У этой музыкантши мы наблюдаем уровень «шарлатанство плюс». Наташа не профессионал, а любитель. В журналистской группе, подписавшей настоящее письмо и состоящей из опытных представителей профессии, не нашлось никого, кто поддался бы «чарам» гитаристки!

Мы допускаем, что она умеет играть на инструменте, но протестуем против преклонения перед вместилищем духов умерших! Мы считаем это кошмаром, леденящим душу ужасом.

Подумайте, прежде чем покупать билеты на вздорное шоу госпожи Наташи! Вы финансируете трио ловкачей-мошенников!

Что касается некоторых наших коллег, написавших в позитивном ключе репортажи о деятельности Наташи, то мы призываем их вспомнить о профессиональной этике и прекратить жить по принципу «деньги не пахнут». Деньги действительно не пахнут. Они воняют!»

Каждый выход Наташи на сцену становился не столько музыкальным событием, сколько явлением духовного порядка.

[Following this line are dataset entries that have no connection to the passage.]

-- ==== Sys2Proof/Laws/Access.lean ====
section
/-!
SUPPORT. What events and accesses to the memories change, and the bytes that a read and a write of a space leave.
-/
namespace Sys2Proof.Machine

/-! ## Parts of the state -/

/-- Setting a register changes the registers only. -/
theorem State.setReg_same (s : State) (a : Nat) (v : W32) : SameBut [.regs] s (s.setReg a v) := by
  intro p hp; cases p <;> simp_all [Piece.same]

/-- Raising an event changes the event state and host memory only. -/
theorem State.raise_same (s : State) (code sev src pay : Nat) : SameBut evParts s (s.raise code sev src pay) := by
  intro p hp; cases p <;> simp_all [Piece.same]

theorem State.raiseRec_same (s : State) (e : EvRec) : SameBut evParts s (s.raiseRec e) := by
  intro p hp; cases p <;> simp_all [Piece.same]

theorem State.setCtx_same (s : State) (i : Nat) (c : Ctx) : SameBut [.ctxs] s (s.setCtx i c) := by
  intro p hp; cases p <;> simp_all [Piece.same]

theorem State.setArr_same (s : State) (a : Nat) (x : Arr) : SameBut [.arrs] s (s.setArr a x) := by
  intro p hp; cases p <;> simp_all [Piece.same]

theorem State.setCore_same (s : State) (c : Nat) (x : CoreSt) : SameBut [.cores] s (s.setCore c x) := by
  intro p hp; cases p <;> simp_all [Piece.same]

/-- A fold of steps that each change only some parts changes only those. -/
theorem SameBut.foldl {l : List Piece} {α : Type} {f : State → α → State} (hf : ∀ t a, SameBut l t (f t a)) (as : List α) (s : State) :
    SameBut l s (as.foldl f s) := by
  induction as generalizing s with
  | nil => exact SameBut.refl _ _
  | cons a r ih => exact (hf s a).trans (ih (f s a))

/-- The parts that an ECC report reaches. -/
abbrev eccParts : List Piece := [.regs, .ev, .hostMem]

theorem State.raiseOnceHealth_same (s : State) (key code sev src pay b : Nat) : SameBut eccParts s (s.raiseOnceHealth key code sev src pay b) := by
  have h1 : ∀ t : State, SameBut eccParts t (t.raiseOnce key code sev src pay) := by
    intro t
    unfold State.raiseOnce
    split
    · exact SameBut.refl _ _
    · refine ((State.raise_same t code sev src pay).mono (by simp)).trans ?_
      intro p hp; cases p <;> first | rfl | (exfalso; revert hp; decide)
  have h2 : ∀ t : State, SameBut eccParts t (t.health b) := by
    intro t
    unfold State.health
    split
    · exact SameBut.refl _ _
    · exact ((State.setReg_same t _ _).mono (by simp)).trans ((State.raise_same _ _ _ _ _).mono (by simp))
  unfold State.raiseOnceHealth
  split
  · exact SameBut.refl _ _
  · exact (h1 s).trans (h2 _)

theorem State.eccCount_same (s : State) (n : Nat) : SameBut eccParts s (s.eccCount n) := by
  have h : SameBut eccParts s (s.incReg Reg.TNK_ECC_CNT n) := (State.setReg_same _ _ _).mono (by simp)
  unfold State.eccCount
  dsimp only
  split
  · exact SameBut.refl _ _
  · split
    · exact h.trans (State.raiseOnceHealth_same _ _ _ _ _ _ _)
    · exact h

theorem State.eccUnc_same (s : State) (sp g port kind : Nat) : SameBut eccParts s (s.eccUnc sp g port kind) := by
  unfold State.eccUnc
  extract_lets a core off s1
  have h : SameBut eccParts s s1 :=
    (((State.setReg_same s _ _).trans (State.setReg_same _ _ _)).trans (State.setReg_same _ _ _)).mono (by simp)
  clear_value s1
  split
  · exact h.trans ((State.raise_same _ _ _ _ _).mono (by simp))
  · split
    · exact h.trans ((State.raise_same _ _ _ _ _).mono (by simp))
    · exact h.trans ((State.raise_same _ _ _ _ _).mono (by simp))

/-- The parts that an access to a space can reach. -/
abbrev accessParts : List Piece := [.regs, .ev, .hostMem, .tank, .cbuf, .dram]

theorem State.setMem_same (s : State) (sp : Nat) (m : Mem) : SameBut accessParts s (s.setMem sp m) := by
  intro p hp
  unfold State.setMem
  cases p <;> first | rfl | (exfalso; revert hp; decide) | (simp only [Piece.same]; split <;> first | rfl | (split <;> rfl))

theorem State.correct_same (s : State) (sp : Nat) (hit : Nat × Bool → Bool) : SameBut accessParts s (s.correct sp hit) :=
  (State.setMem_same s sp _).trans ((State.eccCount_same _ _).mono (by simp))

theorem State.readFx_same (s : State) (sp a n port kind : Nat) : SameBut accessParts s (s.readFx sp a n port kind) := by
  unfold State.readFx
  dsimp only
  exact (State.correct_same s sp _).trans (SameBut.foldl (fun t e => (State.eccUnc_same t _ _ _ _).mono (by simp)) _ _)

theorem State.writeFx_same (s : State) (sp a : Nat) (bs : List Byte) (port : Nat) : SameBut accessParts s (s.writeFx sp a bs port) := by
  unfold State.writeFx
  dsimp only
  exact ((State.correct_same s sp _).trans (State.setMem_same _ sp _)).trans (SameBut.foldl (fun t e => (State.eccUnc_same t _ _ _ _).mono (by simp)) _ _)

/-! ## Bytes of a space -/

/-- Parts other than the three spaces do not matter to what a space holds. -/
theorem SameBut.memOf {l : List Piece} {s t : State} (h : SameBut l s t) (h0 : Piece.tank ∉ l) (h1 : Piece.cbuf ∉ l) (h2 : Piece.dram ∉ l) (sp : Nat) :
    t.memOf sp = s.memOf sp := by
  have a := h _ h0
  have b := h _ h1
  have c := h _ h2
  simp only [Piece.same] at a b c
  simp only [State.memOf, a, b, c]

@[simp] theorem State.eccUnc_memOf (s : State) (sp g port kind x : Nat) : (s.eccUnc sp g port kind).memOf x = s.memOf x :=
  (State.eccUnc_same s sp g port kind).memOf (by simp) (by simp) (by simp) x

@[simp] theorem State.eccCount_memOf (s : State) (n x : Nat) : (s.eccCount n).memOf x = s.memOf x :=
  (State.eccCount_same s n).memOf (by simp) (by simp) (by simp) x

@[simp] theorem State.setMem_memOf_self (s : State) (sp : Nat) (m : Mem) : (s.setMem sp m).memOf sp = m := by
  unfold State.memOf State.setMem
  split
  · rfl
  · split <;> rfl

/-- Two numbers name the same space. -/
def sameSpace (x y : Nat) : Bool := x == y || (decide (2 ≤ x) && decide (2 ≤ y))

theorem State.setMem_memOf_ne (s : State) {sp x : Nat} (m : Mem) (h : sameSpace sp x = false) : (s.setMem sp m).memOf x = s.memOf x := by
  simp only [sameSpace, Bool.or_eq_false_iff, beq_eq_false_iff_ne, Bool.and_eq_false_iff, decide_eq_false_iff_not] at h
  unfold State.memOf State.setMem
  by_cases h1 : sp = 0
  · have h2 : x ≠ 0 := by omega
    simp [h1, h2]
  · by_cases h2 : sp = 1
    · have h3 : x ≠ 1 := by omega
      simp [h2, h3]
    · by_cases h4 : x = 0
      · simp [h1, h2, h4]
      · have h5 : x = 1 := by omega
        simp [h1, h2, h5]

theorem foldl_eccUnc_memOf (sp port kind x : Nat) {α : Type} (g : α → Nat) (l : List α) (s : State) :
    (l.foldl (fun t e => t.eccUnc sp (g e) port kind) s).memOf x = s.memOf x := by
  induction l generalizing s with
  | nil => rfl
  | cons e r ih => simp only [List.foldl, ih, State.eccUnc_memOf]

theorem sameSpace_memOf {sp x : Nat} (h : sameSpace sp x = true) (s : State) : s.memOf x = s.memOf sp := by
  simp only [sameSpace, Bool.or_eq_true, beq_iff_eq, Bool.and_eq_true, decide_eq_true_eq] at h
  rcases h with h | h
  · rw [h]
  · unfold State.memOf; rw [if_neg (by omega), if_neg (by omega), if_neg (by omega), if_neg (by omega)]

/-- Correction changes the marks of the space's groups, no byte, and no uncorrectable group. -/
theorem State.correct_memOf_self (s : State) (sp : Nat) (hit : Nat × Bool → Bool) :
    (s.correct sp hit).memOf sp = { s.memOf sp with ecc := (s.memOf sp).ecc.filter (fun e => e.2 || !(corrGroups (s.memOf sp) hit).contains e.1) } := by
  simp [State.correct]

theorem State.correct_memOf_ne (s : State) {sp x : Nat} (hit : Nat × Bool → Bool) (h : sameSpace sp x = false) :
    (s.correct sp hit).memOf x = s.memOf x := by
  simp only [State.correct, State.eccCount_memOf]; exact State.setMem_memOf_ne s _ h

/-- Correction changes no byte of any space. -/
@[simp] theorem State.correct_byte (s : State) (sp : Nat) (hit : Nat × Bool → Bool) (x k : Nat) :
    ((s.correct sp hit).memOf x).byte k = (s.memOf x).byte k := by
  by_cases h : sameSpace sp x = true
  · rw [sameSpace_memOf h, sameSpace_memOf h s, State.correct_memOf_self]; rfl
  · rw [State.correct_memOf_ne s hit (by simpa using h)]

/-- A read changes no byte of any space. -/
@[simp] theorem State.readFx_byte (s : State) (sp a n port kind x k : Nat) : ((s.readFx sp a n port kind).memOf x).byte k = (s.memOf x).byte k := by
  unfold State.readFx
  dsimp only
  rw [foldl_eccUnc_memOf, State.correct_byte]

/-- Correction leaves the uncorrectable groups that a write covers in part. -/
@[simp] theorem State.correct_partBad (s : State) (sp : Nat) (hit : Nat × Bool → Bool) (a n : Nat) :
    partBad ((s.correct sp hit).memOf sp) a n = partBad (s.memOf sp) a n := by
  rw [State.correct_memOf_self]
  unfold partBad
  rw [List.filter_filter]
  congr 2
  funext e
  cases e.2 <;> simp

/-- A byte of the written space after a write: the written byte in the range, unless its group holds an uncorrectable error and is covered in
part; the old byte elsewhere (R253, R254). -/
theorem State.writeFx_byte (s : State) (sp a : Nat) (bs : List Byte) (port k : Nat) :
    ((s.writeFx sp a bs port).memOf sp).byte k
      = if (a ≤ k ∧ k < a + bs.length) ∧ (partBad (s.memOf sp) a bs.length).contains (k / 8) = false then bs.getD (k - a) 0
        else (s.memOf sp).byte k := by
  unfold State.writeFx
  dsimp only
  rw [foldl_eccUnc_memOf sp port 1 sp (fun g => g), State.setMem_memOf_self, State.correct_partBad]
  refine (getD_cellsWriteSkip _ _ _ _ _).trans ?_
  rw [← State.correct_byte s sp (fun e => partOf a bs.length e.1) sp k]; rfl

/-- A write of one space leaves the others alone. -/
theorem State.writeFx_memOf_ne (s : State) {sp x : Nat} (a : Nat) (bs : List Byte) (port : Nat) (h : sameSpace sp x = false) :
    (s.writeFx sp a bs port).memOf x = s.memOf x := by
  unfold State.writeFx
  dsimp only
  rw [foldl_eccUnc_memOf sp port 1 x (fun g => g), State.setMem_memOf_ne _ _ h, State.correct_memOf_ne s _ h]

end Sys2Proof.Machine
end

Все знали о её виртуозности, музыкальные критики старались говорить о её пальцах, а не о ней; не всякому удавалось открыть для себя её вторую сторону — проникновенную.

По единому слову тех, кто слушал живьём «Ре, си, соль» и кто услышал больше, чем музыку, душою трио была Наташа с гитарой. Она вселяла дух в струнную гармонию, уносившую людей туда, откуда возвращаться не хотелось.

Идущих мало. Ушедших не счесть.

Общее впечатление слушателей, проникших туда, куда путей не проложено, туда, где бессильны медицина, наука, религия, куда, быть может, уводит одна лишь музыка, сводилось к тому, что Наташина гитара подключала, подводила к сознанию слушающих души любимых. Любимых, которых на земле уж не обнять. Любимых, которых на белом свете уж нет.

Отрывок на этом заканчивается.